Она втягивает вторую ногу обратно в комнату.
– Не беспокойся, – говорит она. – Я не собиралась спрыгнуть.
– Откуда мне было знать, что ты там делаешь.
– Там парочка ссорится, – говорит она. – Парень говорит: «Тебе всегда нужно, чтобы за тобой осталось последнее слово!» А она ему: «Нет, неправда». А он ей: «Ну вот – ты опять это делаешь». А она ему: «Нет, не делаю». Я думала, он вот-вот ей врежет.
Она закрывает окно.
– Странно, но это напомнило мне моего брата.
– Что именно?
– Когда мы были детьми, у нас была своя шутка, – говорит она. – У моего отца часто бывали перепады настроения. Он звал нас к себе, таким особым голосом, и мы сразу понимали, что будет.
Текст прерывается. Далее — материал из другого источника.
/-- The completion step commits the writes that CRT, DECRYPT and DECBLK share, each to its own slot (R52). -/
theorem State.completeOk_combined (s : State) (w : Nat) (k : Combined) :
    s.completeOk (k.writes w) =
      s.succeeded
        { s.slots with
          g := k.bezout.g
          x := twosComplement w k.bezout.x
          y := twosComplement w k.bezout.y
          cand0 := k.k0
          cand1 := k.k1
          cand2 := k.k2
          cand3 := k.k3 } := by
  simp only [State.completeOk, State.succeeded, Combined.writes, State.commit_cons, State.commit_nil,
    State.commitWrite_slot, State.setSlot, Slots.set]

/-- The completion step of a successful DECRYPT (R52, R81). -/
theorem State.completeOk_decrypted (s : State) (w : Nat) (d : Decrypted) :
    s.completeOk (d.writes w) =
      s.succeeded
        { s.slots with
          mp := d.mp
          mq := d.mq
          g := d.combined.bezout.g
          x := twosComplement w d.combined.bezout.x
          y := twosComplement w d.combined.bezout.y
          cand0 := d.combined.k0
          cand1 := d.combined.k1
          cand2 := d.combined.k2
          cand3 := d.combined.k3
          padv := d.selected.cand
          m := d.selected.plain } := by
  simp only [State.completeOk, State.succeeded, Decrypted.writes, Combined.writes, List.cons_append, List.nil_append,
    State.commit_cons, State.commit_nil, State.commitWrite_slot, State.setSlot, Slots.set]

/-- For coprime P and Q the Bézout triple begins with 1. -/
theorem egcd_eq_of_coprime {p q : Nat} (hg : Nat.gcd p q = 1) : egcd p q = ⟨1, (egcd p q).x, (egcd p q).y⟩ := by
  rw [← hg, ← egcd_gcd]

section
variable {s : State}

theorem exec_crt_of_gcd (hg : Nat.gcd (s.slot .p) (s.slot .q) ≠ 1) : exec .crt s = .next (s.failed 4#4) := by
  simp only [exec_eq, ruleOf, ruleCrt, combine_gcd _ _ hg, State.finish_fail]
  rfl

variable (hg : Nat.gcd (s.slot .p) (s.slot .q) = 1)
include hg

theorem exec_crt_of_bad_modulus
    (h : 2 ^ s.params.w ≤ s.slot .p * s.slot .q ∨ s.slot .p * s.slot .q < 3 ∨ s.slot .p * s.slot .q % 2 = 0) :
    exec .crt s = .next (s.failed 5#4) := by
  simp only [exec_eq, ruleOf, ruleCrt, combine_key _ _ hg h, State.finish_fail]
  rfl

theorem exec_crt_of_modulus (hw : s.slot .p * s.slot .q < 2 ^ s.params.w) (h3 : 3 ≤ s.slot .p * s.slot .q)
    (hodd : s.slot .p * s.slot .q % 2 = 1) :
    exec .crt s =
      .next
        (s.succeeded
          { s.slots with
            g := 1
            x := twosComplement s.params.w (egcd (s.slot .p) (s.slot .q)).x
            y := twosComplement s.params.w (egcd (s.slot .p) (s.slot .q)).y
            cand0 := (crtCandidates (s.slot .p) (s.slot .q) (s.slot .mp) (s.slot .mq)).1
            cand1 := (crtCandidates (s.slot .p) (s.slot .q) (s.slot .mp) (s.slot .mq)).2.1
            cand2 := (crtCandidates (s.slot .p) (s.slot .q) (s.slot .mp) (s.slot .mq)).2.2.1
            cand3 := (crtCandidates (s.slot .p) (s.slot .q) (s.slot .mp) (s.slot .mq)).2.2.2 }) := by
  have hg1 : (egcd (s.slot .p) (s.slot .q)).g = 1 := (egcd_gcd _ _).trans hg
  simp only [exec_eq, ruleOf, ruleCrt, combine_ok _ _ hg hw h3 hodd, State.finish_succeed, State.completeOk_combined,
    hg1]

end

/-- Settles O36: the word by its fields, and the three ends of the combination. -/
theorem crtWritesTheCandidates : Obligations.CrtWritesTheCandidates :=
  ⟨onlyWord_of_not_usesLen (i := .crt) rfl, fun _ =>
    ⟨exec_crt_of_gcd, exec_crt_of_bad_modulus, exec_crt_of_modulus⟩⟩

/-! ## Decryption of one integer (R81) -/

section
variable {s : State} {c : Nat} (hp : s.slot .p % 4 = 3) (hq : s.slot .q % 4 = 3)
include hp hq

theorem State.decryptInteger_gcd (hg : Nat.gcd (s.slot .p) (s.slot .q) ≠ 1) :
    s.decryptInteger c = ⟨none, .error .internalInvariant⟩ := by
  simp only [State.decryptInteger_eq c hp hq, combine_gcd _ _ hg]

variable (hg : Nat.gcd (s.slot .p) (s.slot .q) = 1)
include hg

theorem State.decryptInteger_large (hw : 2 ^ s.params.w ≤ s.slot .p * s.slot .q) :
    s.decryptInteger c = ⟨none, .error .key⟩ := by
  simp only [State.decryptInteger_eq c hp hq, combine_key _ _ hg (.inl hw)]

variable (hw : s.slot .p * s.slot .q < 2 ^ s.params.w) {k0 k1 k2 k3 : Nat}
  (hk : (k0, k1, k2, k3) =
    crtCandidates (s.slot .p) (s.slot .q) (closedRoot c (s.slot .p)) (closedRoot c (s.slot .q)))
include hw hk

/-- Past the checks of the key, what is left is the selection among the four candidates. -/
theorem State.decryptInteger_select :
    s.decryptInteger c =
      ⟨(s.strategy.select [k0, k1, k2, k3]).counted,
        (s.strategy.select [k0, k1, k2, k3]).value.map fun r =>
          ⟨closedRoot c (s.slot .p), closedRoot c (s.slot .q),
            ⟨⟨1, (egcd (s.slot .p) (s.slot .q)).x, (egcd (s.slot .p) (s.slot .q)).y⟩, k0, k1, k2, k3⟩, r⟩⟩ := by
  obtain ⟨h3, hodd⟩ := key_product_odd hp hq
  simp only [State.decryptInteger_eq c hp hq, combine_ok _ _ hg hw h3 hodd, ← hk, ← egcd_eq_of_coprime hg]
  cases (s.strategy.select [k0, k1, k2, k3]).value <;> rfl

theorem State.decryptInteger_param (hz : s.ParamZero) : s.decryptInteger c = ⟨none, .error .parameter⟩ := by
  rw [State.decryptInteger_select hp hq hg hw hk, State.select_param hz]
  rfl

variable (hz : ¬ s.ParamZero) {d : Finset Nat} (hd : s.MatchSet {k0, k1, k2, k3} d)
include hz hd

/-- No match among the candidates or several end in DisambiguationError (R68). -/
theorem State.decryptInteger_of_card_ne_one (hcard : d.card ≠ 1) :
    s.decryptInteger c = ⟨some (BitVec.ofNat 3 d.card), .error .disambiguation⟩ := by
  have hset : s.MatchSet [k0, k1, k2, k3].toFinset d := by simpa using hd
  rw [State.decryptInteger_select hp hq hg hw hk, State.select_error hz hset hcard]
  rfl

/-- One match among the candidates is the padded value (R68). -/
theorem State.decryptInteger_of_singleton {t : Nat} (ht : d = {t}) :
    s.decryptInteger c =
      ⟨some 1#3,
        .ok ⟨closedRoot c (s.slot .p), closedRoot c (s.slot .q),
          ⟨⟨1, (egcd (s.slot .p) (s.slot .q)).x, (egcd (s.slot .p) (s.slot .q)).y⟩, k0, k1, k2, k3⟩,
          ⟨t, t / 2 ^ s.padWidth⟩⟩⟩ := by
  have hset : s.MatchSet [k0, k1, k2, k3].toFinset d := by simpa using hd
  rw [State.decryptInteger_select hp hq hg hw hk, State.select_one hz hset ht]
  rfl

end

/-! ## DECRYPT (R81) -/

section
variable {s : State} {counted : Option (BitVec 3)}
Он сажал нас на стулья, спиной к спине, и ходил вокруг нас кругами, битый час, и орал на нас по любому поводу, науськивая друг на друга – ну, понимаешь, кому из нас достанется порка. Шутка, если можно ее так назвать, состояла в том, что всякий раз, заслышав этот его изменившийся голос, всякий раз, когда мы знали, чем дело кончится, один из нас говорил другому: «Ну, последнее слово?» – и мы покатывались со смеху. Но в самом конце не было никаких последних слов – ни записки, ничего.
– Сочувствую, – говорю я. – Хотя… могу предложить тебе кое-что получше. Как тебе такой вариант? Иногда жизнь – полный отстой, и это несправедливо, и мне очень жаль.
– Спасибо, – говорит она. – Это действительно намного лучше, чем просто «сочувствую».
– Увы, не могу записать это на свой счет, – поясняю я. – Как-то утром, много лет назад, я пошел утром бегать, и пробегал мимо полицейского офицера, который пытался помочь женщине. Ей было за сорок, очень крупная. На ней была белая ночная рубашка и один шлепанец, и у нее случилась нервная истерика прямо на улице. Она дрожала, рыдала, и ей было… ну, то есть, видно было, что ей больно. Она привалилась к стене кирпичного здания, с одной ступни свисает шлепанец, и люди вокруг смотрят, а тут я бегу, делая свои восемь километров. И как раз когда я пробегал мимо, услышал, как офицер сказал: «Послушайте, я все понимаю. Иногда жизнь – полный отстой. Но…» – и я не услышал, что там было после но .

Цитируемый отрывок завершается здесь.